Quote from: bio-nonymous on October 10, 2023, 07:23:59 AMPlease,please, please, students with the C's on the last exam, STOP emailing me with all of your exciting creative Ideas for how I can produce all kinds of extra credit assignments, that are obviously not a part of the syllabus, just for you to get a better score. I do not want to ever open that Pandora's box.

A better use of your time would be to study.



Yes, and it's one of those things where all my incentives line up. Why would I want to grade extra assignments?

onehappyunicorn

Quote from: Puget on October 07, 2023, 11:27:48 AMStudent who got a 58 on the exam emailed as soon as grades were posted to say there must have been a mistake with the grading or it got switched with someone else because she studied really hard and "is absolutely sure I got at least in the high 80s". I refrained from referencing Dunning-Kruger in my reply.
I just had almost the exact same scenario. "I studied really hard for this test so I don't think my grade is right, I want to see the test".
I was more than generous on the grading.

Puget

Quote from: onehappyunicorn on October 11, 2023, 07:05:11 AM
Quote from: Puget on October 07, 2023, 11:27:48 AMStudent who got a 58 on the exam emailed as soon as grades were posted to say there must have been a mistake with the grading or it got switched with someone else because she studied really hard and "is absolutely sure I got at least in the high 80s". I refrained from referencing Dunning-Kruger in my reply.
I just had almost the exact same scenario. "I studied really hard for this test so I don't think my grade is right, I want to see the test".
I was more than generous on the grading.

Student has now dropped the class, before even getting the exam back. Better than continuing to make a fuss about the grade I guess.
"Never get separated from your lunch. Never get separated from your friends. Never climb up anything you can't climb down."
–Best Colorado Peak Hikes

paddington_bear

I feel like this might be blasphemous, but some students are just stupid. They don't have learning disabilities. They're not lazy. They're not academically delayed. They're just legitimately stupid.

sinenomine

Quote from: paddington_bear on October 12, 2023, 07:08:50 PMI feel like this might be blasphemous, but some students are just stupid. They don't have learning disabilities. They're not lazy. They're not academically delayed. They're just legitimately stupid.

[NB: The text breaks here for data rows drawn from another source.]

/-! ## The machine as a whole -/

/-- For every command c, queue rest cs and state s, step of s with c at the front of its queue is exec of c on s with the queue's rest. -/
def Obligations.StepRunsTheFrontCommand : Prop :=
  ∀ (c : Instr) (cs : List Instr) (s : State), step { s with pending := c :: cs } = exec c { s with pending := cs }

/-- With nothing waiting, step answers a next state. Where the local clock is loaded and the module is not in reset, it is s with the clock one
nanosecond later, the RTC, while its crystal runs, one nanosecond further within its second or, halted, in its tally, and nothing else changed;
otherwise it is s. What step does on an empty queue is the model's choice (log entry 4), not a rule of the spec. -/
def Obligations.EmptyQueueCountsOneNanosecond : Prop :=
  (∀ s : State, s.pending = [] → s.time.loaded = true → s.aon.inReset = false →
    ∃ t, step s = .next t ∧ t.time.now = s.time.now + 1 ∧
      t.rtc = (if s.aon.aonClockLost = true then s.rtc else if s.rdB Reg.AON_RTC_CTRL 0 = true then { s.rtc with tallyNs := s.rtc.tallyNs + 1 }
        else { s.rtc with subNs := s.rtc.subNs + 1 }) ∧
      t = { s with time := { s.time with now := t.time.now }, rtc := t.rtc }) ∧
  (∀ s : State, s.pending = [] → (s.time.loaded = false ∨ s.aon.inReset = true) → step s = .next s)

/-- In every state each of the 293 commands answers a next state: exec has no path that ends in a fault or a refusal. (What each next state holds, the
other statements say.) -/
def Obligations.EveryCommandCompletes : Prop :=
  ∀ (c : Instr) (s : State), ∃ t, exec c s = .next t

/-- The state after reset has its register, object and memory stores in canonical form. The canonical form is the model's (log entry 5). -/
def Obligations.ResetIsCanonical : Prop := State.reset.canonical

/-- For every state whose register, object and memory stores are in canonical form (keys strictly rising, no entry equal to what its key reads as when
unlisted), and every next state that step answers, that state's stores are in canonical form. The canonical form is the model's (log entries 5 and
6). -/
def Obligations.StepKeepsCanonicalForm : Prop :=
  ∀ s t : State, s.canonical → step s = .next t → t.canonical

/-! ## The fabric and SYS (chapter 1) -/

/-- From R7, R13, R14, R502. A register read by a resident initiator with a width other than 4 or an unaligned address returns 0 and sets MISALIGNED;
its aligned access of width 4 in slot 3 returns 0 and sets UNMAPPED; an access outside every region returns 0, sets ABSENT and aborts the core that
made it; a memory access that its region does not permit returns 0, sets PERM, aborts a core and answers another initiator with an error response,
leaving SYS_PERM_VIOL. Each completes; no register but SYS_BUS_ERR and SYS_BUS_ERR_ADDR, no object, no byte of memory and nothing else changes. -/
def Obligations.RefusedAccessesAreFlagged : Prop :=
  (∀ (a width : Nat) (ini : Initiator) (s : State), ini.resident = true → 0x40000000 ≤ a → a < 0x40180000 → (width ≠ 4 ∨ a % 4 ≠ 0) →
    ∃ t, exec (.registerWrite ini a width none) s = .next t ∧ t.rdB Reg.SYS_BUS_ERR 0 = true ∧ t.bus = { readData := 0 } ∧
      State.regsKept [Reg.SYS_BUS_ERR, Reg.SYS_BUS_ERR_ADDR] s t ∧ t = { s with regs := t.regs, bus := t.bus }) ∧
  (∀ (a : Nat) (ini : Initiator) (d : Option Word) (s : State), ini.resident = true → 0x40030000 ≤ a → a < 0x40040000 → a % 4 = 0 →
    ∃ t, exec (.registerWrite ini a 4 d) s = .next t ∧ t.rdB Reg.SYS_BUS_ERR 1 = true ∧ t.bus = { readData := 0 } ∧
      State.regsKept [Reg.SYS_BUS_ERR, Reg.SYS_BUS_ERR_ADDR] s t ∧ t = { s with regs := t.regs, bus := t.bus }) ∧
  (∀ (a width : Nat) (ini : Initiator) (d : Option Word) (s : State), regionOf a = .absent →
    ∃ t, exec (.absentAccess ini a width d) s = .next t ∧ t.rdB Reg.SYS_BUS_ERR 3 = true ∧ t.bus.readData = 0 ∧
      t.bus.abort = (if ini.isCore then some ini else none) ∧ State.regsKept [Reg.SYS_BUS_ERR, Reg.SYS_BUS_ERR_ADDR] s t ∧
      t = { s with regs := t.regs, bus := t.bus }) ∧
  (∀ (a width : Nat) (ini : Initiator) (d : Option (List Byte)) (s : State), regionOf a ≠ .absent → regionOf a ≠ .registers →
    (match d with
      | some _ => (regionOf a).writes ini false
      | none => (regionOf a).reads ini false) = false →
    ∃ t, exec (.refusedMemoryAccess ini a width d) s = .next t ∧ t.rdB Reg.SYS_BUS_ERR 2 = true ∧ t.bus.readData = 0 ∧
      t.bus.abort = (if ini.isCore then some ini else none) ∧ t.bus.errorResponse = !ini.isCore ∧
      t.rd Reg.SYS_PERM_VIOL = s.rd Reg.SYS_PERM_VIOL ∧ State.regsKept [Reg.SYS_BUS_ERR, Reg.SYS_BUS_ERR_ADDR] s t ∧
      t = { s with regs := t.regs, bus := t.bus })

I had a student a few years back who couldn't find my office despite being in the correct building. I pointed out that it was in the middle of the second floor. With a surprised expression, the student said, "There's a second floor??" I guess the stairs weren't a clue...
"How fleeting are all human passions compared with the massive continuity of ducks...."

Caracal

Quote from: paddington_bear on October 12, 2023, 07:08:50 PMI feel like this might be blasphemous, but some students are just stupid. They don't have learning disabilities. They're not lazy. They're not academically delayed. They're just legitimately stupid.

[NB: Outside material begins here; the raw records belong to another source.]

/-! ### upTo -/

@[simp] theorem State.upTo_pending (s : State) (t : Ns) : (s.upTo t).pending = s.pending := rfl
@[simp] theorem State.upTo_regs (s : State) (t : Ns) : (s.upTo t).regs = s.regs := rfl
@[simp] theorem State.upTo_objs (s : State) (t : Ns) : (s.upTo t).objs = s.objs := rfl
@[simp] theorem State.upTo_mem (s : State) (t : Ns) : (s.upTo t).mem = s.mem := rfl
@[simp] theorem State.upTo_bus (s : State) (t : Ns) : (s.upTo t).bus = s.bus := rfl
@[simp] theorem State.upTo_sys (s : State) (t : Ns) : (s.upTo t).sys = s.sys := rfl
@[simp] theorem State.upTo_mode (s : State) (t : Ns) : (s.upTo t).mode = s.mode := rfl
@[simp] theorem State.upTo_aon (s : State) (t : Ns) : (s.upTo t).aon = s.aon := rfl
@[simp] theorem State.upTo_evr (s : State) (t : Ns) : (s.upTo t).evr = s.evr := rfl
@[simp] theorem State.upTo_fault (s : State) (t : Ns) : (s.upTo t).fault = s.fault := rfl
@[simp] theorem State.upTo_dict (s : State) (t : Ns) : (s.upTo t).dict = s.dict := rfl
@[simp] theorem State.upTo_key (s : State) (t : Ns) : (s.upTo t).key = s.key := rfl
@[simp] theorem State.upTo_cry (s : State) (t : Ns) : (s.upTo t).cry = s.cry := rfl
@[simp] theorem State.upTo_macs (s : State) (t : Ns) : (s.upTo t).macs = s.macs := rfl
@[simp] theorem State.upTo_member (s : State) (t : Ns) : (s.upTo t).member = s.member := rfl
@[simp] theorem State.upTo_traffic (s : State) (t : Ns) : (s.upTo t).traffic = s.traffic := rfl
@[simp] theorem State.upTo_ctl (s : State) (t : Ns) : (s.upTo t).ctl = s.ctl := rfl
@[simp] theorem State.upTo_mtr (s : State) (t : Ns) : (s.upTo t).mtr = s.mtr := rfl
@[simp] theorem State.upTo_cal (s : State) (t : Ns) : (s.upTo t).cal = s.cal := rfl
@[simp] theorem State.upTo_can (s : State) (t : Ns) : (s.upTo t).can = s.can := rfl
@[simp] theorem State.upTo_net (s : State) (t : Ns) : (s.upTo t).net = s.net := rfl
@[simp] theorem State.upTo_dma (s : State) (t : Ns) : (s.upTo t).dma = s.dma := rfl
@[simp] theorem State.upTo_snk (s : State) (t : Ns) : (s.upTo t).snk = s.snk := rfl
@[simp] theorem State.upTo_hal (s : State) (t : Ns) : (s.upTo t).hal = s.hal := rfl
@[simp] theorem State.upTo_upd (s : State) (t : Ns) : (s.upTo t).upd = s.upd := rfl
@[simp] theorem State.upTo_freeIx (s : State) (t : Ns) : (s.upTo t).freeIx = s.freeIx := rfl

If we are trying to be kinder, some students just have a hard time with a particular subject. The problem is when they don't have the self awareness to understand that. Some of the most annoying students I've had were ones who actually did seem to be putting a reasonable amount of effort into the class and probably did mostly get good grades, but just seemed to be missing the point of assignments. That would be fine-not everybody needs to be good at everything and plenty of students are perfectly happy to just decide that they they will just put enough effort to get a passing grade and move on with their lives. Others decide they need to figure out how to do better and really put a lot of time into it, which is great, obviously. It's the ones who can't seem to make either of those choices who are annoying. Instead they blame me for denying them the grade they think they deserve

Caracal

Quote from: sinenomine on October 12, 2023, 07:41:05 PM
Quote from: paddington_bear on October 12, 2023, 07:08:50 PMI feel like this might be blasphemous, but some students are just stupid. They don't have learning disabilities. They're not lazy. They're not academically delayed. They're just legitimately stupid.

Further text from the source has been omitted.